*** Opening of DATA EXTRACTS ***

/-- Nothing watched was written. DESIGN CHOICE, log entry 8. -/
def Watch.empty : Watch where
  nodes := 0
  links := 0
  wiring := 0
  plans := Vector.replicate 16 none
  slots := Vector.replicate 8 none
  views := Vector.replicate 4 none
  news := ⟨0, 0, 0, 0, 0⟩

/-- The attention controller: three sets of levels and the two facts (R169, section 10.2). -/
structure Attn where
  pending : BitVec 8
  inService : BitVec 8
  mask : BitVec 8
  safeStopFact : Bool
  faultFact : Bool
deriving DecidableEq, Repr

/-- The exchange memory: (address, byte) pairs in one canonical form. -/
abbrev Memory := List Host.Cell

/-- The state of the part. -/
structure State where
  /-- Commands waiting, first in first out (the model's own field). -/
  pending : List Instr
  /-- For each result that a CONDITION_RESULT will take, in turn: whether the commands behind it fall between the update
  of the context record and the steps after it; an empty list says no (the model's own field, R92). -/
  cuts : List Bool
  /-- STATUS.STARTING (R168). -/
  starting : Bool
  /-- Mode in force (R99). -/
  mode : Mode
  /-- CONTROL's mode field: the last request taken (R100). -/
  request : Mode
  /-- A request for PARKED waits for in-flight orders (R102). -/
  parkedPending : Bool
  park : ParkTimer
  /-- PARKED rotation list, oldest turn first (R109). -/
  rotation : List GroupId
  uptime : BitVec 32
  uptimeLatch : Option (BitVec 32)
  /-- Exchange memory but for the header and the group table, which are views. -/
  mem : Memory
  /-- The transfer-error latch ERR (R160). -/
  err : Bool
  /-- A memory write transaction's end is not handled yet (R159). -/
  endPending : Bool
  watch : Watch
  /-- SDO of the last transaction: the status byte, then one byte per address and data byte; a read byte that CSN's rise
  cuts short is kept whole (R158; DESIGN CHOICE, log entry 8). -/
  sdo : List Byte
  /-- Milliseconds left, while a hold of node images is in force (R71). -/
  hold : Option Nat
  holdExpired : Bool
  nodePlan : Vector (Option PlanId) 8
  links : Vector LinkCopy 16
  wiring : Vector WiringCopy 4
  plans : Vector PlanCopy 16
  /-- Yield flags, bit n for node n (R17). -/
  yields : BitVec 8
  /-- The groups by leader (R6, R7). -/
  groups : Vector (Option Group) 8
  seqs : Vector Seq 4
  safety : Vector ChanSafety 4
  /-- Line states, set for asserted: DIS0, DIS1, DIS2, STOP (section 11.3). -/
  lines : BitVec 4
  cause : Cause
  causeChan : Option Chan
  failMask : BitVec 4
  nodes : Vector NodeStatus 8
  news : News
  attn : Attn
  slots : Vector SlotState 8
  intakeSeq : BitVec 16
  /-- TAKEN measurement orders in intake order (R124). -/
  intake : List Order
  /-- Triples waiting for the arithmetic unit, oldest first (R45). -/
  triples : List Triple
  computing : Option Triple
  /-- Results waiting for the condition unit, oldest first (R82). -/
  results : List Result
  /-- The result the condition unit has taken and not finished (R82, R98). -/
  taken : Option Result
deriving DecidableEq, Repr

/-- A sequencer after hard reset (R43, R85). DESIGN CHOICE, log entry 5. -/
def Seq.initial : Seq where
  coupling := .detached
  run := .none
  owner := none
  phase := .none
  copy := ⟨PlanCopy.lowest, none, 9000, 180000⟩
  polarity := .pos
  half := 0
  elapsed := 0
  accUm := 0
  accUb := 0
  accCount := 0
  accFullScale := false
  windows := []
  ready := none
  history := []
  latestUb := 0
  syncTimer := none
  stopRequest := false
  lastAverage := 0
  viewLatched := false
  ctx := .none
  record := CtxRecord.zero

/-- A channel in the safety unit after hard reset; its start-up verify runs (section 8.1, R150). -/
def ChanSafety.initial : ChanSafety where
  health := .good
  disconnected := false
  discMask := 0
  discMode := .latched
  verify := some Config.verifyTime
  reference := false

/-- The part right after hard reset, at the start of start-up (R167, R168 and the defaults of each chapter).
DESIGN CHOICE, log entries 1, 3, 8 and 24. -/
def State.reset : State where
  pending := []
  cuts := []
  starting := true
  mode := .idle
  request := .idle
  parkedPending := false
  park := .stopped
  rotation := []
  uptime := 0
  uptimeLatch := none
  mem := []
  err := false
  endPending := false
  watch := Watch.empty
  sdo := []
  hold := none
  holdExpired := false
  nodePlan := Vector.replicate 8 (some 0)
  links := Vector.replicate 16 ⟨0, 0, .open_⟩
  wiring := Vector.replicate 4 ⟨false, 0, 9000, 180000⟩
  plans := Vector.replicate 16 PlanCopy.lowest
  yields := 0
  groups := #v[some (Group.formed 0x01), some (Group.formed 0x02), some (Group.formed 0x04),
    some (Group.formed 0x08), some (Group.formed 0x10), some (Group.formed 0x20), some (Group.formed 0x40),
    some (Group.formed 0x80)]
  seqs := Vector.replicate 4 Seq.initial
  safety := Vector.replicate 4 ChanSafety.initial
  lines := 0
  cause := .none
  causeChan := none
  failMask := 0
  nodes := Vector.replicate 8 NodeStatus.initial
  news := ⟨0, 0, 0, 0, 0⟩
  attn := ⟨0, 0, 0, false, false⟩
  slots := Vector.replicate 8 .free
  intakeSeq := 0
  intake := []
  triples := []
  computing := none
  results := []
  taken := none

end Sys2Proof.Machine
end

*** Close of DATA EXTRACTS ***

PROBLEM DETAILS
Of the entries above, repeat exactly the lines between the line with "uptimeLatch := none" and the line with "some (Group.formed 0x08), some", inclusive, and no others.

REPLY
  uptimeLatch := none
  mem := []
  err := false
  endPending := false
  watch := Watch.empty
  sdo := []
  hold := none
  holdExpired := false
  nodePlan := Vector.replicate 8 (some 0)
  links := Vector.replicate 16 ⟨0, 0, .open_⟩
  wiring := Vector.replicate 4 ⟨false, 0, 9000, 180000⟩
  plans := Vector.replicate 16 PlanCopy.lowest
  yields := 0
  groups := #v[some (Group.formed 0x01), some (Group.formed 0x02), some (Group.formed 0x04),
    some (Group.formed 0x08), some (Group.formed 0x10), some (Group.formed 0x20), some (Group.formed 0x40),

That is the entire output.